## What the task asks
Exactly the lines from the beginning of the material to the line with "delimiter (R1). -/" are to be repeated, both ends included.

- - - - -

-- ==== Sys2Proof/Syntax.lean ====
section
/-! DEFINITION. What the commands carry (cells, symbols, host port frames) and the commands
themselves: one constructor of `Instr` for each row of spec/opcode_table.json. -/

namespace Sys2Proof

/-- The four cell kinds, each with its own start delimiter (R1). -/
inductive CellKind
  | data
  | mark
  | census
  | tail
  deriving DecidableEq, Repr

/-- The eight header bytes of a cell in line order; what bytes 2 to 7 mean depends on the kind
(R178). -/
structure Header where
  kindCode : Byte
  byte2 : Byte
  byte3 : Byte
  byte4 : Byte
  byte5 : Byte
  byte6 : Byte
  byte7 : Byte
  check : Byte
  deriving DecidableEq, Repr

/-- The 32 payload words of a cell (R1, R178). -/
abbrev Payload := Vector Word 32

/-- A cell as it stands on the line: the kind of its start delimiter, its header, its payload and
its payload check (R1). -/
structure Cell where
  kind : CellKind
  header : Header
  payload : Payload
  payloadCheck : Word
  deriving DecidableEq, Repr

/-- A cell as the receiver completes it: its bytes, an invalid symbol taken as a zero byte, and the
part in which an invalid symbol fell (R9). -/
structure Reception where
  cell : Cell
  headerError : Bool
  payloadError : Bool
  deriving DecidableEq, Repr

/-- The address of a data cell: home station and index, "cell 7.12" (R2). -/
structure Address where
  station : Code5
  index : Code5
  deriving DecidableEq, Repr

/-- One entry of a roster or of a census: a station number and its hosted count (R5, R6). -/
structure RosterEntry where
  station : Byte
  hosted : Byte
  deriving DecidableEq, Repr

/-- The twelve commands of the host port (R179). -/
inductive HostCommand
  | start
  | submit
  | abort
  | take
  | note
  | watchSet
  | watchClear
  | homeLoad
  | homeRead
  | status
  | roster
  | reset
  deriving DecidableEq, Repr

/-- The symbols of the line by class (R8). -/
inductive Symbol
  | data (value : Byte)
  | startDelimiter (kind : CellKind)
  | endDelimiter
  | idle
  | breakFill
  | invalid
  deriving DecidableEq, Repr

/-- The field bytes of a SUBMIT frame between the command byte and the check byte (R165, R179). -/
structure SubmitFrame where
  kind : Byte
  tag : Byte
  passLimit : Byte
  targetHigh : Byte
  targetLow : Byte
  firstWord : Byte
  wordCount : Byte
  expectedPresent : Byte
  expectedGeneration : Byte
  words : List Word
  deriving DecidableEq, Repr

/-- The field bytes of a WATCH SET frame (R122, R179). -/
structure WatchSetFrame where
  entry : Byte
  valueStation : Byte
  valueIndex : Byte
  stationCare : Byte
  indexCare : Byte
  trigger : Byte
  capture : Byte
  deriving DecidableEq, Repr

/-- The commands that the block takes: the rows of spec/opcode_table.json. -/
inductive Instr
  /-- STATION_RESET (R41): RESETN is held low or power is applied. -/
  | stationReset
  /-- STATION_RESET_RELEASE (R170), with the levels of SN4 to SN0. -/
  | stationResetRelease (straps : Code5)
  /-- CELL_ARRIVAL (R13): the receiver completes a cell. -/
  | cellArrival (reception : Reception)
  /-- BREAK_FILL_RECEIVED (R10): a run of 16 break symbols is complete. -/
  | breakFillReceived
  /-- SIGNAL_LOSS (R11): the signal-loss interval runs out. -/
  | signalLoss
  /-- SIGNAL_RETURN (R11), with the first valid symbol received. -/
  | signalReturn (symbol : Symbol)
  /-- CELL_TRANSMITTED (R12): the oldest stored cell has left on LOUT. -/
  | cellTransmitted
  /-- LISTEN_TIMER_EXPIRY (R22). -/
  | listenTimerExpiry
  /-- CENSUS_TIMER_EXPIRY (R23). -/
  | censusTimerExpiry
  /-- YIELD_WAIT_EXPIRY (R29). -/
  | yieldWaitExpiry
  /-- BUILD_LIMIT_EXPIRY (R37). -/
  | buildLimitExpiry
  /-- BREAK_HOLD_EXPIRY (R156). -/
  | breakHoldExpiry
  /-- CSN_FALL (R164). -/
  | csnFall
  /-- CSN_RISE (R168), with the whole bytes of the frame received when the rise cuts it off,
  command byte first; none where they stand in the command in hand already. -/
  | csnRise (received : List Byte)
  /-- START (R21), with its two field bytes. -/
  | start (hostedCount restore : Byte)
  /-- SUBMIT (R66). -/
  | submit (frame : SubmitFrame)
  /-- ABORT (R76). -/
  | abort (tag : Byte)
  /-- TAKE (R147). -/
  | take
  /-- NOTE (R151). -/
  | note
  /-- WATCH SET (R122). -/
  | watchSet (frame : WatchSetFrame)
  /-- WATCH CLEAR (R123). -/
  | watchClear (entry : Byte)
  /-- HOME LOAD (R137). -/
  | homeLoad (index generation : Byte) (words : Payload)
  /-- HOME READ (R139). -/
  | homeRead (index : Byte)
  /-- STATUS (R173). -/
  | status
  /-- ROSTER (R174). -/
  | roster
  /-- RESET (R175), with its release option byte. -/
  | reset (option : Byte)
  /-- BAD_CHECK (R166), with the whole frame, its check byte last. -/
  | badCheck (frame : List Byte)
  /-- UNKNOWN_COMMAND (R167), with the command byte. -/
  | unknownCommand (code : Byte)
  /-- TAKE_FINAL_BYTE (R147). -/
  | takeFinalByte
  /-- NOTE_FINAL_BYTE (R151). -/
  | noteFinalByte
  /-- STATUS_FINAL_BYTE (R173). -/
  | statusFinalByte
  /-- SYMBOL_RECEIVED (R9): one symbol is received on LIN. -/
  | symbolReceived (symbol : Symbol)
  deriving DecidableEq, Repr

end Sys2Proof
end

- - - - -

## Output below
-- ==== Sys2Proof/Syntax.lean ====
section
/-! DEFINITION. What the commands carry (cells, symbols, host port frames) and the commands
themselves: one constructor of `Instr` for each row of spec/opcode_table.json. -/

namespace Sys2Proof

/-- The four cell kinds, each with its own start delimiter (R1). -/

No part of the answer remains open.